## Imports

In [3]:
import nltk
nltk.download('vader_lexicon')

[nltk_data] Downloading package vader_lexicon to
[nltk_data]     /Users/michael/nltk_data...
[nltk_data]   Package vader_lexicon is already up-to-date!


True

In [5]:
from nltk.sentiment.vader import SentimentIntensityAnalyzer # For sentiment analysis
import cPickle as pickle # For loaded dataset from pickle file
import tqdm # Progress bar
from collections import Counter # Handy addon
from pprint import pprint # Useful to print JSON objects
import numpy as np

## Load the dataset of articles with introductions 

In [6]:
# This loads the file that you want, might take several seconds (up to a minute)

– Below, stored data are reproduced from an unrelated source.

-- ==== Sys2Proof/Machine/Elementary.lean ====
section
/-! DEFINITION. Values of 2^x, log2, sin, cos and tanh to some 200 bits, and the error bounds R138 sets on the special functions: whether a
result lies within its bound. A value is held as an integer count of 2^-256. -/
namespace Sys2Proof.Machine
open Sys2Proof

/-- One, as a count of 2^-256. -/
def fixOne : Int := ((2 ^ 256 : Nat) : Int)

/-- ⌊π × 2^512⌋. -/
def piFix : Int := ((0x3243f6a8885a308d313198a2e03707344a4093822299f31d0082efa98ec4e6c89452821e638d01377be5466cf34e90c6cc0ac29b7c97c50dd3f84d5b5b5470917 : Nat) : Int)

/-- A dyadic value of exponent -256 or more, as a count of 2^-256. -/
def dyFix (d : Dy) : Int := dyInt d (-256)

/-- Σ z^(2j+1) / (2j+1) from odd index `k`, with `zp` = z^k. -/
def atanhSum (z2 : Int) : Nat → Nat → Int → Int → Int
  | 0, _, _, acc => acc
  | n + 1, k, zp, acc => atanhSum z2 n (k + 2) (zp * z2 / fixOne) (acc + zp / (k : Int))

/-- ln u for u from 1 to 2. -/
def lnFix (u : Int) : Int :=
  let z := (u - fixOne) * fixOne / (u + fixOne)
  2 * atanhSum (z * z / fixOne) 84 1 z 0

def ln2Fix : Int := lnFix (2 * fixOne)

/-- Σ r^j / j! from index `k`, with `t` = r^k / k!. -/
def expSum (r : Int) : Nat → Nat → Int → Int → Int
  | 0, _, _, acc => acc
  | n + 1, k, t, acc => expSum r n (k + 1) (t * r / fixOne / ((k + 1 : Nat) : Int)) (acc + t)

/-- 2^x; 0 where it is below 2^-512. -/
def exp2Fix (x : Int) : Int :=
  let k := x / fixOne
  if k < -512 then 0
  else
    let y := expSum ((x - k * fixOne) * ln2Fix / fixOne) 64 0 fixOne 0
    if 0 ≤ k then y * ((2 ^ k.toNat : Nat) : Int) else y / ((2 ^ (-k).toNat : Nat) : Int)

/-- log2 of a positive value. -/
def log2Fix (d : Dy) : Int :=
  let n := bitLen d.m - 1
  let u : Int := ((d.m * 2 ^ 256 / 2 ^ n : Nat) : Int)
  (d.e + n) * fixOne + lnFix u * fixOne / ln2Fix

/-- The alternating series of sin (from k = 1) and cos (from k = 0): Σ ± r^j / j! over every second j. -/
def trigSum (r2 : Int) : Nat → Nat → Int → Int → Int
  | 0, _, _, acc => acc
  | n + 1, k, t, acc => trigSum r2 n (k + 2) (-(t * r2 / fixOne / (((k + 1) * (k + 2) : Nat) : Int))) (acc + t)

/-- x less its multiple of 2π, from 0 to 2π (R138: the reduction is exact). -/
def reduceFix (x : Int) : Int := x * fixOne % (2 * piFix) / fixOne

def sinFix (x : Int) : Int := let r := reduceFix x; trigSum (r * r / fixOne) 52 1 r 0
def cosFix (x : Int) : Int := let r := reduceFix x; trigSum (r * r / fixOne) 52 0 fixOne 0

/-- tanh x, below 1 in magnitude. -/
def tanhFix (x : Int) : Int :=
  let t := exp2Fix (-(2 * (x.natAbs : Int) * fixOne / ln2Fix))
  let y := min ((fixOne - t) * fixOne / (fixOne + t)) (fixOne - 1)
  if x < 0 then -y else y

/-- One ulp of a result y (R138), as a count of 2^-256. -/
def ulpFix (f : Fmt) (y : Int) : Nat := 2 ^ (max ((bitLen y.natAbs : Int) - 257) (1 - (f.bias : Int)) - f.fb + 256).toNat

/-- 2^-n as a count of 2^-256. -/
def twoNeg (n : Nat) : Nat := 2 ^ (256 - n)

/-- The error bounds of R138 by minor, format, magnitude of the input and value of the function. -/
def boundFix (f : Fmt) (minor : Nat) (half : Bool) (x : Dy) (y : Int) : Nat :=
  let a := dyFix { x with neg := false }
  let mid := decide (fixOne ≤ 2 * a) && decide (a ≤ 2 * fixOne)
  match minor, half with
  | 3, false => 2 * ulpFix f y
  | 4, false => if mid then twoNeg 22 else 2 * ulpFix f y
  | 4, true => if mid then twoNeg 10 else ulpFix f y
  | 7, false => if 16 * a < fixOne then twoNeg 22 else 2 * ulpFix f y
  | 5, false | 6, false => twoNeg 21
  | 5, true | 6, true => twoNeg 10
  | _, _ => ulpFix f y

/-- `c` lies within the bound of the value `y`, which is itself known to some 200 bits. -/
def nearFix (f : Fmt) (c : Nat) (y : Int) (bound : Nat) : Bool :=
  match decF f c with
  | .fin d => decide ((dyFix d - y).natAbs ≤ bound + y.natAbs / 2 ^ 200 + 2 ^ 56)
  | _ => false

/-- The value as a dyadic number. -/
def fixDy (y : Int) : Dy := { neg := decide (y < 0), m := y.natAbs, e := -256 }

/-- A result within the bound: `c` where it is, else the correctly rounded value. -/
def boundedTo (f : Fmt) (c : Nat) (y : Int) (bound : Nat) : Nat := if nearFix f c y bound then c else (roundF f .ne 0 (fixDy y)).1

end Sys2Proof.Machine
end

with open("news_sentiment.pickle", "r") as f:
    articles = pickle.load(f)
#print len(articles), "articles were loaded"
#print "Example article:"
#pprint(articles[1040])


In [7]:
# separate articles from the two stories
ISIS_articles = []
Brexit_articles = []
for a in articles:
    if a["news_topic"] == 'ISIS War':
        ISIS_articles.append(a)
    else:
        Brexit_articles.append(a)
        
#print len(ISIS_articles), " articles from ISIS War and ", len(Brexit_articles), "articles from Brexit were loaded"

In [8]:
# get only articles from one story, you can change this
articles = ISIS_articles

## Extract introductions, and obtain their sentiment

In [9]:
analyzer = SentimentIntensityAnalyzer()

total_introductions = []
for a in articles:
    for intro in a.get('introductions', []):
        intro['source'] = a['source']
        total_introductions.append(intro)

for intro in tqdm.tqdm_notebook(total_introductions):
    intro['sentiment'] = analyzer.polarity_scores(intro['text'])['compound']

Widget Javascript not detected.  It may not be installed properly.





In [8]:
# Example some sentiment for some of the introductions

#subsample = np.random.choice(total_introductions, 100)
#for intro in subsample:
#    if intro['sentiment'] != 0:
#        print "---------------"
#        print "Entity mentionned:", intro['person']
#        print intro['text']
#        print "Sentiment:", intro['sentiment']

## Build a 2-dimensional object containing sentiment per entity, per source

In [10]:
ent_source_sent = {}

for intro in total_introductions:
    p = intro['person']
    s = intro['source']
    if p not in ent_source_sent:
        ent_source_sent[p] = {}
    if s not in ent_source_sent[p]:
        ent_source_sent[p][s] = []
    ent_source_sent[p][s].append(intro['sentiment'])

In [10]:
# An example of how one entity (a city) is described by different sources

#print ent_source_sent['Aleppo']

In [11]:
# We get rid of entities that don't contain enough data

entities_kept = []

for entity in ent_source_sent.keys():
    sentiments = ent_source_sent[entity]
    total_size = sum([len(sentiments[source]) for source in sentiments.keys()])
    if total_size >= 3:
        entities_kept.append(entity)
        
print "We will keep a total of", len(entities_kept), " / ", len(ent_source_sent.keys()) ,"in our dataset"

sources = set([])
for entity in entities_kept:
    sources|= set(ent_source_sent[entity].keys())
sources = list(sources)

print "We have ", len(sources), "sources: ", sources

We will keep a total of 7852  /  25128 in our dataset
We have  22 sources:  [u'telegraph.co.uk', u'foxnews.com', u'ap.org', u'businessinsider.in', u'independent.co.uk', u'reuters.com', u'wikinews.org', u'cnn.com', u'techcrunch.com', u'aa.com.tr', u'allafrica.com', u'nytimes.com', u'bloomberg.com', u'bbc.co.uk', u'latimes.com', u'rt.com', u'france24.com', u'chinadaily.com.cn', u'theguardian.com', u'washingtonpost.com', u'middleeasteye.net', u'aljazeera.com']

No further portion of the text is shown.